Evaluation Surfaces

Cautilus exposes two top-level evaluation surfaces, distinguished by whether the thing under test needs a workspace runtime or a messaging runtime. This spec replaces the prior split across instruction-surface test/evaluate, skill test/evaluate, mode evaluate chatbot mode, and the chatbot/skill/workflow archetype layer.

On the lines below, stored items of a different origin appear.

-- ==== Sys2Proof/Laws/Assembler.lean ====
section
/-! SUPPORT. What the assembler's shared operations can do: the fields after raising, tracking and
completing, and the cases of one fed byte. -/

namespace Sys2Proof.Machine

namespace State

/-! `raiseIf` -/
@[simp] theorem raiseIf_cfg (k : Option Condition) (s : State) : (s.raiseIf k).cfg = s.cfg := by
  cases k <;> rfl
@[simp] theorem raiseIf_asm (k : Option Condition) (s : State) : (s.raiseIf k).asm = s.asm := by
  cases k <;> rfl
@[simp] theorem raiseIf_buf (k : Option Condition) (s : State) : (s.raiseIf k).buf = s.buf := by
  cases k <;> rfl
@[simp] theorem raiseIf_bufLen (k : Option Condition) (s : State) : (s.raiseIf k).bufLen = s.bufLen := by
  cases k <;> rfl
@[simp] theorem raiseIf_expLen (k : Option Condition) (s : State) : (s.raiseIf k).expLen = s.expLen := by
  cases k <;> rfl
@[simp] theorem raiseIf_seqValid (k : Option Condition) (s : State) : (s.raiseIf k).seqValid = s.seqValid := by
  cases k <;> rfl
@[simp] theorem raiseIf_nextSeq (k : Option Condition) (s : State) : (s.raiseIf k).nextSeq = s.nextSeq := by
  cases k <;> rfl
@[simp] theorem raiseIf_lastTs (k : Option Condition) (s : State) : (s.raiseIf k).lastTs = s.lastTs := by
  cases k <;> rfl
@[simp] theorem raiseIf_decFifo (k : Option Condition) (s : State) : (s.raiseIf k).decFifo = s.decFifo := by
  cases k <;> rfl
@[simp] theorem raiseIf_errFifo (k : Option Condition) (s : State) :
    (s.raiseIf k).errFifo = s.errFifo ++ k.toList := by
  cases k <;> simp [raiseIf]
@[simp] theorem raiseIf_work (k : Option Condition) (s : State) : (s.raiseIf k).work = s.work := by
  cases k <;> rfl
@[simp] theorem raiseIf_result (k : Option Condition) (s : State) : (s.raiseIf k).result = s.result := by
  cases k <;> rfl
@[simp] theorem raiseIf_issue (k : Option Condition) (s : State) : (s.raiseIf k).issue = s.issue := by
  cases k <;> rfl

/-! `trackHeader` -/
@[simp] theorem trackHeader_cfg (s : State) : s.trackHeader.cfg = s.cfg := by
  simp [trackHeader]
@[simp] theorem trackHeader_asm (s : State) : s.trackHeader.asm = s.asm := by
  simp [trackHeader]
@[simp] theorem trackHeader_buf (s : State) : s.trackHeader.buf = s.buf := by
  simp [trackHeader]
@[simp] theorem trackHeader_bufLen (s : State) : s.trackHeader.bufLen = s.bufLen := by
  simp [trackHeader]
@[simp] theorem trackHeader_expLen (s : State) : s.trackHeader.expLen = s.expLen := by
  simp [trackHeader]
@[simp] theorem trackHeader_seqValid (s : State) : s.trackHeader.seqValid = true := by
  simp [trackHeader]
@[simp] theorem trackHeader_nextSeq (s : State) : s.trackHeader.nextSeq = ctlSeq s.hdrCtl + 1 := by
  simp [trackHeader]
@[simp] theorem trackHeader_lastTs (s : State) : s.trackHeader.lastTs = s.hdrTs := by
  simp [trackHeader]
@[simp] theorem trackHeader_decFifo (s : State) : s.trackHeader.decFifo = s.decFifo := by
  simp [trackHeader]
@[simp] theorem trackHeader_errFifo (s : State) : s.trackHeader.errFifo = s.errFifo ++ s.gapCondition.toList ++ s.dropCondition.toList := by
  simp [trackHeader]
@[simp] theorem trackHeader_work (s : State) : s.trackHeader.work = s.work := by
  simp [trackHeader]
@[simp] theorem trackHeader_result (s : State) : s.trackHeader.result = s.result := by
  simp [trackHeader]
@[simp] theorem trackHeader_issue (s : State) : s.trackHeader.issue = s.issue := by
  simp [trackHeader]

/-! `completeFrame` -/
@[simp] theorem completeFrame_cfg (s : State) : s.completeFrame.cfg = s.cfg := by
  simp [completeFrame]
@[simp] theorem completeFrame_asm (s : State) : s.completeFrame.asm = s.asm := by
  simp [completeFrame]
@[simp] theorem completeFrame_buf (s : State) : s.completeFrame.buf = s.buf := by
  simp [completeFrame]
@[simp] theorem completeFrame_bufLen (s : State) : s.completeFrame.bufLen = s.bufLen := by
  simp [completeFrame]
@[simp] theorem completeFrame_expLen (s : State) : s.completeFrame.expLen = s.expLen := by
  simp [completeFrame]
@[simp] theorem completeFrame_seqValid (s : State) : s.completeFrame.seqValid = s.seqValid := by
  simp [completeFrame]
@[simp] theorem completeFrame_nextSeq (s : State) : s.completeFrame.nextSeq = s.nextSeq := by
  simp [completeFrame]
@[simp] theorem completeFrame_lastTs (s : State) : s.completeFrame.lastTs = s.lastTs := by
  simp [completeFrame]
@[simp] theorem completeFrame_decFifo (s : State) : s.completeFrame.decFifo = s.decFifo ++ [s.frameRecord] := by
  simp [completeFrame]
@[simp] theorem completeFrame_errFifo (s : State) : s.completeFrame.errFifo = s.errFifo ++ s.trailerCondition.toList := by
  simp [completeFrame]
@[simp] theorem completeFrame_work (s : State) : s.completeFrame.work = Work.idle := by
  simp [completeFrame]
@[simp] theorem completeFrame_result (s : State) : s.completeFrame.result = s.result := by
  simp [completeFrame]
@[simp] theorem completeFrame_issue (s : State) : s.completeFrame.issue = s.issue := by
  simp [completeFrame]

/-! The header is a function of the configuration and of `BUF` (10_state.md R26). -/

theorem header_congr {s t : State} (h : s.buf = t.buf) : s.header = t.header := by
  rw [header, header, h]

theorem hdrCtl_congr {s t : State} (h : s.buf = t.buf) : s.hdrCtl = t.hdrCtl := by
  rw [hdrCtl, hdrCtl, header_congr h]

theorem hdrTs_congr {s t : State} (hc : s.cfg = t.cfg) (h : s.buf = t.buf) : s.hdrTs = t.hdrTs := by
  rw [hdrTs, hdrTs, header_congr h, hc]

theorem hdrPayLen_congr {s t : State} (hc : s.cfg = t.cfg) (h : s.buf = t.buf) :
    s.hdrPayLen = t.hdrPayLen := by
  rw [hdrPayLen, hdrPayLen, header_congr h, hc]

theorem crcValid_congr {s t : State} (h : s.buf = t.buf) : s.crcValid = t.crcValid := by
  rw [crcValid, crcValid, header_congr h]

theorem trailerByte_congr {s t : State} (hc : s.cfg = t.cfg) (h : s.buf = t.buf) :
    s.trailerByte = t.trailerByte := by
  rw [trailerByte, trailerByte, hdrPayLen_congr hc h, h]

theorem headerRec_congr {s t : State} (hc : s.cfg = t.cfg) (h : s.buf = t.buf) :
    s.headerRec = t.headerRec := by
  simp only [headerRec, hdrCtl_congr h, hdrTs_congr hc h, hdrPayLen_congr hc h, header_congr h, hc, h,
    trailerByte_congr hc h]

theorem frameRecord_congr {s t : State} (hc : s.cfg = t.cfg) (h : s.buf = t.buf) :
    s.frameRecord = t.frameRecord := by
  rw [frameRecord, frameRecord, headerRec_congr hc h, hc]

theorem trailerCondition_congr {s t : State} (hc : s.cfg = t.cfg) (h : s.buf = t.buf) :
    s.trailerCondition = t.trailerCondition := by
  rw [trailerCondition, trailerCondition, trailerMissing, trailerMissing, trailerByte_congr hc h,
    hdrPayLen_congr hc h]

/-- Reading the header needs only the first 13 bytes. -/
theorem header_accumulate {s : State} (b : Byte) (h : headerSize ≤ s.bufLen.toNat) :
    (s.accumulate b).header = s.header :=
  Mem.readBytes_write _ _ _ _ _ (.inr (by simpa using h))

/-- What one fed byte can do (40_frame_assembler.md R70 to R72). -/
theorem feedByte_cases {b : Byte} {s t : State} {c : Bool} (h : s.feedByte b = .ok (c, t)) :
    (s.asm = .idle ∧ b = s.cfg.startMagic ∧ c = true ∧ t = s.startFrame b) ∨
    (s.asm = .idle ∧ b ≠ s.cfg.startMagic ∧ c = false ∧ t = s) ∨
    (s.asm ≠ .idle ∧ s.bufLen.toNat < s.cfg.frameMax ∧ c = true ∧ t = (s.accumulate b).afterByte) := by
  simp only [feedByte, feedIdle, feedInFrame, startsFrame, beq_iff_eq] at h
  split at h
  · rename_i ha
    split at h <;> simp only [Except.ok.injEq, Prod.mk.injEq] at h <;> obtain ⟨rfl, rfl⟩ := h
    · exact .inl ⟨ha, ‹_›, rfl, rfl⟩
    · exact .inr (.inl ⟨ha, ‹_›, rfl, rfl⟩)
  all_goals
    rename_i ha
    split at h
    · simp only [Except.ok.injEq, Prod.mk.injEq] at h
      obtain ⟨rfl, rfl⟩ := h
      exact .inr (.inr ⟨by simp [ha], ‹_›, rfl, rfl⟩)
    · cases h

/-- A fed byte stops only where `BUF` ends (log 12). -/
theorem feedByte_error {b : Byte} {s : State} {f : Fault} (h : s.feedByte b = .error f) :
    s.asm ≠ .idle ∧ s.cfg.frameMax ≤ s.bufLen.toNat := by
  simp only [feedByte, feedInFrame] at h
  split at h
  · cases h
  all_goals
    rename_i ha
    split at h
    · cases h
    · exact ⟨by simp [ha], by omega⟩

/-- What follows an accumulated byte (40_frame_assembler.md R70, R73 to R76). -/
theorem afterByte_cases (s : State) :
    (s.afterByte = s ∧ (s.asm = .hdr → s.bufLen ≠ 13) ∧ (s.asm = .pay → s.bufLen ≠ s.expLen)) ∨
    (s.asm = .hdr ∧ s.bufLen = 13 ∧ s.crcValid = false ∧ s.afterByte = s.goIdle) ∨
    (s.asm = .hdr ∧ s.bufLen = 13 ∧ s.crcValid = true ∧ s.hdrPayLen = 0 ∧
      s.afterByte = s.trackHeader.completeFrame.goIdle) ∨
    (s.asm = .hdr ∧ s.bufLen = 13 ∧ s.crcValid = true ∧ s.hdrPayLen ≠ 0 ∧
      s.afterByte = s.trackHeader.expectPayload (13 + s.hdrPayLen.zeroExtend 17 + 1)) ∨
    (s.asm = .pay ∧ s.bufLen = s.expLen ∧ s.afterByte = s.completeFrame.goIdle) := by
  simp only [afterByte, headerComplete]
  cases ha : s.asm
  · simp
  · by_cases hl : s.bufLen = 13 <;> by_cases hc : s.crcValid = true <;> by_cases hp : s.hdrPayLen = 0 <;>
      simp_all
  · by_cases hl : s.bufLen = s.expLen <;> simp [hl]

/-- The gap condition as the list it appends to ERR_FIFO (41_sequence_tracker.md R91, R92). -/
theorem gapCondition_toList (s : State) : s.gapCondition.toList =
    (if s.hdrTs.toNat < s.lastTs.toNat then
      (if s.hdrCtl.extractLsb' 0 4 = 0 then [] else [.missingPackets (s.hdrCtl.extractLsb' 0 4) 0])
    else if s.seqValid then
      (if s.hdrCtl.extractLsb' 0 4 = s.nextSeq then []
        else [.missingPackets (s.hdrCtl.extractLsb' 0 4) s.nextSeq])
    else []) := by
  simp only [gapCondition, gap, expectedSeq, rebooted, ctlSeq, decide_eq_true_eq]
  by_cases h1 : s.hdrTs.toNat < s.lastTs.toNat
  · simp only [if_pos h1]
    by_cases h2 : s.hdrCtl.extractLsb' 0 4 = 0#4 <;> simp [h2]
  · simp only [if_neg h1]
    by_cases h3 : s.seqValid = true
    · simp only [if_pos h3]
      by_cases h2 : s.hdrCtl.extractLsb' 0 4 = s.nextSeq <;> simp [h2]
    · simp [h3]

/-- The drop condition as the list it appends to ERR_FIFO (41_sequence_tracker.md R93). -/
theorem dropCondition_toList (s : State) :
    s.dropCondition.toList = if s.hdrCtl.getLsbD 4 then [.senderDropped] else [] := by
  unfold dropCondition senderDropped ctlDropped
  by_cases h : s.hdrCtl.getLsbD 4 = true
  · rw [if_pos h, if_pos h]; rfl
  · rw [if_neg h, if_neg h]; rfl

/-- A frame without a payload raises no trailer condition (40_frame_assembler.md R77). -/
theorem trailerCondition_none {s : State} (h : s.hdrPayLen = 0) : s.trailerCondition = none := by
  simp [trailerCondition, trailerMissing, h]

/-- The trailer condition of a frame with a payload (40_frame_assembler.md R77). -/
theorem trailerCondition_toList {s : State} (h : s.hdrPayLen ≠ 0) :
    s.trailerCondition.toList = if s.trailerByte = 0xC1#8 then [] else [.missingEndMagic s.trailerByte] := by
  have h0 : 0 < s.hdrPayLen.toNat := by
    rcases Nat.eq_zero_or_pos s.hdrPayLen.toNat with h0 | h0
    · exact absurd (BitVec.eq_of_toNat_eq h0) h
    · exact h0
  by_cases ht : s.trailerByte = 0xC1#8 <;> simp [trailerCondition, trailerMissing, h0, ht, magicEnd]

theorem frameMax_gt (c : Cfg) : 13 < c.frameMax := by
  unfold Cfg.frameMax
  split <;> decide

/-- A byte inside a frame is accumulated (40_frame_assembler.md R72). -/
theorem feedByte_inFrame {s : State} (b : Byte) (h : s.asm ≠ .idle) (hl : s.bufLen.toNat < s.cfg.frameMax) :
    s.feedByte b = .ok (true, (s.accumulate b).afterByte) := by
  cases ha : s.asm <;> simp_all [feedByte, feedInFrame]

/-- The header after its last byte. -/
theorem header_last {s : State} (b : Byte) (hl : s.bufLen = 12) :
    (s.accumulate b).header = Mem.readBytes s.buf 0 12 ++ [b] := by
  have e : ∀ m : Mem, Mem.readBytes m 0 13 = Mem.readBytes m 0 12 ++ [Mem.read m 12] := by
    intro m
    simp [Mem.readBytes, List.range_succ]
  simp only [header, headerSize, accumulate, hl]
  rw [e, Mem.readBytes_write _ _ _ _ _ (.inr (by decide))]
  simp [Mem.read_write]

theorem crcValid_last {s : State} (b : Byte) (hl : s.bufLen = 12) :
    (s.accumulate b).crcValid = (crc8 (Mem.readBytes s.buf 0 12) == b) := by
  simp [crcValid, header_last b hl, byteAt]

/-- The byte that completes a header (40_frame_assembler.md R70, R73). -/
theorem feedByte_lastOfHeader {s : State} (b : Byte) (ha : s.asm = .hdr) (hl : s.bufLen = 12) :
    s.feedByte b = .ok (true, (s.accumulate b).headerComplete) := by
  have hm : s.bufLen.toNat < s.cfg.frameMax := by
    have := frameMax_gt s.cfg
    rw [hl]
    exact Nat.lt_trans (by decide) this
  have ha' : (s.accumulate b).asm = .hdr := ha
  have hl' : (s.accumulate b).bufLen = 13 := by simp [accumulate, hl]
  rw [feedByte_inFrame b (by simp [ha]) hm]
  simp only [afterByte, ha', hl', if_true]

/-- The record of a completed frame is the header's, with items, `bad_len` and text (40_frame_assembler.md
R78). -/
theorem frameRecord_eq (s : State) : s.frameRecord = { s.headerRec with
    items := s.frameRecord.items, extItems := s.frameRecord.extItems,
    badLen := s.frameRecord.badLen, text := s.frameRecord.text } :=
  Work.decodeFrame_frame s.cfg (Work.start s.headerRec)

end State

/-- An extraction operation always answers a next state, and it changes only the local variables and the
result. -/
theorem State.runWork_eq (f : Work → Work) (s : State) :
    s.runWork f = .next { s with work := f s.work, result := .none } := rfl

/-- What FEED answers. -/
theorem State.feedOutcome_next {b : Byte} {s t : State} (h : s.feedOutcome b = .next t) :
    ∃ c u, s.feedByte b = .ok (c, u) ∧ t = u.setResult (.consumed c) := by
  simp only [feedOutcome] at h
  split at h
  · rename_i c u hu
    exact ⟨c, u, hu, by injection h with h; exact h.symm⟩
  · cases h

/-- What FEED* answers. -/
theorem State.feedAllOutcome_next {bs : Bytes} {s t : State} (h : s.feedAllOutcome bs = .next t) :
    ∃ cs u, s.feedAll bs = .ok (cs, u) ∧ t = u.setResult (.consumedEach cs) := by
  simp only [feedAllOutcome] at h
  split at h
  · rename_i c u hu
    exact ⟨c, u, hu, by injection h with h; exact h.symm⟩
  · cases h

/-- A property every fed byte keeps, every FEED* keeps. -/
theorem State.feedAll_induct {P : State → Prop}
    (step : ∀ (s t : State) b c, P s → s.feedByte b = .ok (c, t) → P t) :
    ∀ (bs : Bytes) (s t : State) cs, P s → s.feedAll bs = .ok (cs, t) → P t := by
  intro bs
  induction bs with
  | nil =>
    intro s t cs hs h
    simp only [feedAll, Except.ok.injEq, Prod.mk.injEq] at h
    exact h.2 ▸ hs
  | cons b bs ih =>
    intro s t cs hs h
    simp only [feedAll] at h
    split at h
    · cases h
    · rename_i c u hu
      split at h
      · cases h
      · rename_i ds v hv
        simp only [Except.ok.injEq, Prod.mk.injEq] at h
        exact h.2 ▸ ih u v ds (step s u b c hs hu) hv

end Sys2Proof.Machine
end

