-- ==== Sys2Proof/Tests/Slice0.lean ====
section
/-! SUPPORT. Tests: ill-formed instructions that WellFormed refuses, the words of 30_encoding.md decoded, one
step of each instruction on the examples of the rules and of 95_test_vectors.md, and a state that meets the
hypotheses of each statement that has some. -/

namespace Sys2Proof.Tests

-- One theorem after another: many waiting at once would each hold a thread.
set_option Elab.async false

open Sys2Proof.Machine

/-! ### Helpers -/

/-- Bytes written from an address on. -/
def cells : Nat → Bytes → Mem
  | _, [] => []
  | a, b :: bs => (a, b) :: cells (a + 1) bs

/-- An assembler state with these bytes of the frame in progress. -/
def assembling (c : Cfg) (asm : AsmState) (exp : BitVec 17) (bs : Bytes) : State :=
  { State.constructed c with asm := asm, expLen := exp, buf := cells 0 bs, bufLen := BitVec.ofNat 17 bs.length }

/-- An Extended instance with the function table of 95_test_vectors.md. -/
def extCfg : Cfg :=
  { Cfg.default with variant := .extended,
                     fnTable := [ascii ['m', 'a', 'i', 'n'], ascii ['i', 'd', 'l', 'e']] }

/-- The state in the middle of a Base extraction: a payload without literal for `n` slots, at slot 0. -/
def baseState (n : Nat) (payload : Bytes) : State :=
  { State.reset with work := { Work.idle with
      frame := { FrameRec.blank .base with nparam := BitVec.ofNat 3 n, litLen := some 0, payload := payload },
      cur := (n + 1) / 2 + 4 * n } }

/-- The state in the middle of a template scan: a payload, read from its first byte. -/
def extState (ts : Timestamp) (payload : Bytes) : State :=
  { State.constructed extCfg with work := { Work.idle with
      frame := { FrameRec.blank .extended with strIndex := some 0, ts := ts, payload := payload } } }

/-- The local variables after an instruction. -/
def workAfter (i : Instr) (s : State) : Option Work :=
  match exec i s with
  | .next t => some t.work
  | .fault _ => none
  | .refused _ => none

/-- The items of a Base record after an instruction. -/
def itemsAfter (i : Instr) (s : State) : Option (List BaseItem) := (workAfter i s).map fun w => w.frame.items

/-- The texts of those items. -/
def textsAfter (i : Instr) (s : State) : Option (List Bytes) :=
  (itemsAfter i s).map fun its => its.map (itemText s.cfg)

/-- The text of the record and the parameter cursor after an instruction. -/
def textAfter (i : Instr) (s : State) : Option (Bytes × Nat) :=
  (workAfter i s).map fun w => (w.frame.text, w.pc)

/-- The state after an instruction. -/
def after (i : Instr) (s : State) : State :=
  match exec i s with
  | .next t => t
  | .fault _ => s
  | .refused _ => s

/-- No flags, width, precision or length. -/
def plain : IntSpec := ⟨[], [], none, .absent⟩

/-- The 12 header bytes of V1 and its CRC byte 0x21 (95_test_vectors.md). -/
def v1Header : Bytes :=
  [0xC0#8, 0x00#8, 0x01#8, 0x00#8, 0x0C#8, 0x22#8, 0x38#8, 0x4E#8, 0x5A#8, 0x0C#8, 0x00#8, 0x00#8]

/-- The frame of V1. -/
def v1Frame : BaseFrame :=
  { ctl := 0, channel := 1, litLen := 0, ts := 13581998891532#48, payLen := 0, crc := 0x21#8, payload := [],
    trailer := none }

/-- The header bytes of A4 without the CRC byte 0xCC (95_test_vectors.md). -/
def a4Header : Bytes :=
  [0xC0#8, 0x20#8, 0x00#8, 0x00#8, 0x05#8, 0x00#8, 0x00#8, 0x00#8, 0x00#8, 0x00#8, 0x01#8, 0x00#8]

/-- The frame of V3 without its trailer. -/
def v3Bytes : Bytes :=
  [0xC0#8, 0x20#8, 0x00#8, 0x03#8, 0x40#8, 0x42#8, 0x0F#8, 0x00#8, 0x00#8, 0x00#8, 0x08#8, 0x00#8, 0x15#8,
   0x5B#8, 0x24#8, 0x5D#8, 0x01#8, 0xFF#8, 0xFF#8, 0xFF#8, 0xFF#8]

/-- The tracker registers V1 ends with. -/
def afterV1 : State :=
  { State.reset with seqValid := true, nextSeq := 1, lastTs := 13581998891532#48 }

/-- `ext param` (V6). -/
def v6Param : Bytes := [0x65#8, 0x78#8, 0x74#8, 0x20#8, 0x70#8, 0x61#8, 0x72#8, 0x61#8, 0x6D#8]

/-- The frame of V6. -/
def v6Frame : ExtFrame :=
  { ctl := 0, channel := 0, strIndex := 2, ts := 1000000, payLen := 14, crc := 0x5C#8,
    payload := v6Param ++ [0x00#8, 0xE6#8, 0x00#8, 0x00#8, 0x00#8], trailer := some 0xC1#8 }

/-- The instance of V6. -/
def v6Cfg : Cfg :=
  { extCfg with stringTable := [[], [],
      ascii ['s', 't', 'r', 'i', 'n', 'g', ' ', '%', 's', ' ', '%', 'd']] }

/-- A state with two records and two conditions waiting. -/
def queued : State :=
  { State.reset with
    decFifo := [{ FrameRec.blank .base with litLen := some 0, text := [0x41#8] },
                { FrameRec.blank .base with litLen := some 0, text := [0x42#8] }],
    errFifo := [.missingPackets 0 1, .senderDropped] }

/-- A record with the items -1 and 7, before its text. -/
def twoItems : State :=
  { State.reset with work := { Work.idle with
      frame := { FrameRec.blank .base with items := [.s32 (-1), .u32 7] } } }

/-! ### WellFormed -/

theorem test_wf_idleRaw : (Instr.idleRaw 0xC0#8).wf Cfg.default = false := by decide
theorem test_wf_baseFrame_length : (Instr.baseFrame { v1Frame with payload := [1#8] }).wf Cfg.default = false := by
  decide
theorem test_wf_baseFrame_trailer :
    (Instr.baseFrame { v1Frame with trailer := some 0xC1#8 }).wf Cfg.default = false := by decide
theorem test_wf_extFrame :
    (Instr.extFrame ⟨0, 0, 0, 0, 0, 0, [1#8], none⟩).wf extCfg = false ∧
    (Instr.extFrame ⟨0, 0, 0, 0, 1, 0, [1#8], none⟩).wf extCfg = false := by decide
theorem test_wf_fmt64Invalid :
    ∀ n ∈ [1#4, 2#4, 3#4, 4#4], (Instr.fmt64Invalid n).wf Cfg.default = false := by decide
theorem test_wf_errFileLine : (Instr.errFileLine 0 0 0).wf Cfg.default = false := by decide
theorem test_wf_errPair :
    (Instr.errPair 0 0).wf { Cfg.default with errCode2 := { ErrCode2Layout.decided with pairSubtype := 1 } } =
      false := by decide
theorem test_wf_errReserved :
    (Instr.errReserved 0 0).wf Cfg.default = false ∧
    (Instr.errReserved 1 0).wf { Cfg.default with errCode2 := { ErrCode2Layout.decided with rawLo := 1 } } =
      false := by decide
theorem test_wf_litByte :
    (Instr.litByte 0x24#8).wf Cfg.default = false ∧ (Instr.litByte 0x25#8).wf Cfg.default = false := by decide
theorem test_wf_xInt_width :
    (Instr.xIntD { plain with width := [0] } []).wf Cfg.default = false ∧
    (Instr.xStr ⟨[], [0]⟩ []).wf Cfg.default = false ∧ (Instr.xStrFn ⟨[], [0]⟩ []).wf Cfg.default = false := by
  decide
theorem test_wf_xInt_z :
    ∀ i ∈ [Instr.xIntD { plain with len := .z } [], .xIntU { plain with len := .z } [],
      .xIntX { plain with len := .z } [], .xIntXU { plain with len := .z } [], .xIntC { plain with len := .z } [],
      .xLenZ plain .dec []], i.wf Cfg.default = false := by decide
theorem test_wf_xInt_fixed :
    ∀ i ∈ [Instr.xIntD { plain with width := [8], prec := some [2] } [],
      .xIntU { plain with width := [8], prec := some [2] } [],
      .xIntX { plain with width := [8], prec := some [2] } [],
      .xIntXU { plain with width := [8], prec := some [2] } [],
      .xIntC { plain with width := [8], prec := some [2] } [],
      .xLenZ { plain with width := [8], prec := some [2], len := .z } .dec [], .xIntFixed plain .dec []],
      i.wf Cfg.default = false := by decide
theorem test_wf_xUnprocessed : (Instr.xUnprocessed [0x64#8]).wf Cfg.default = false := by decide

Status: redesign in progress. The implementation contract is live; existing public commands continue to ship as deprecation aliases until the first slice lands.

Problem

A user opening Cautilus today is asked to choose among instruction-surface, skill, mode evaluate chatbot, and three archetypes (chatbot, skill, workflow). Those choices mix two unrelated axes:

whether the evaluation needs a workspace (real instruction files, real plugins, real codebase) or just an LLM API call with a system prompt and messages
whether the user pins a specific model or rides the operator's habitual coding-agent setup

Workflow as a first-class archetype is also more an artifact of past framing than a real third axis: a workflow is a multi-step chat or prompt with state. The redesign collapses these into two surfaces (each with a small preset set) and one fixture schema that carries composition primitives instead of needing a third archetype.

Current Slice

Define the two-surface contract, the four presets, and the four fixture composition primitives. The first impl slice ports instruction-surface test/evaluate to the new shape under surface: repo, preset: whole-repo. Subsequent slices port skill, chat, and prompt presets one at a time.

Fixed Decisions

Two surfaces

repo — workspace runtime. The runner drives a coding-agent harness (Claude Code, Codex) with a real or fixture workspace. Provider stance: ride the operator's habitual setup. Acceptance checks live in tools the harness provides (file system, tool calls, first-routing decisions).
app — messaging runtime. The runner sends system prompt + messages to an LLM provider and inspects the response. Provider stance: pin model in fixture. Provider can be direct API (anthropic/openai/...) or a coding-agent CLI in messaging mode (claude -p with --system-prompt override, codex exec equivalent), so a user who only has CLI tooling installed can still run app fixtures.

Four presets

Each preset belongs to one surface and locks fixture shape so an adapter can validate offline:

surface	preset	fixture shape	answers
repo	`whole-repo`	workspace + prompt	does the agent obey this repo's stated contract?
repo	`skill`	workspace (real or fixture) + skill reference	does this one skill trigger / execute / validate?
app	`chat`	system prompt + `messages: [...]`	does this multi-turn behavior match expectations?
app	`prompt`	system prompt + `input` + `expected`	does this single-turn I/O match expectations?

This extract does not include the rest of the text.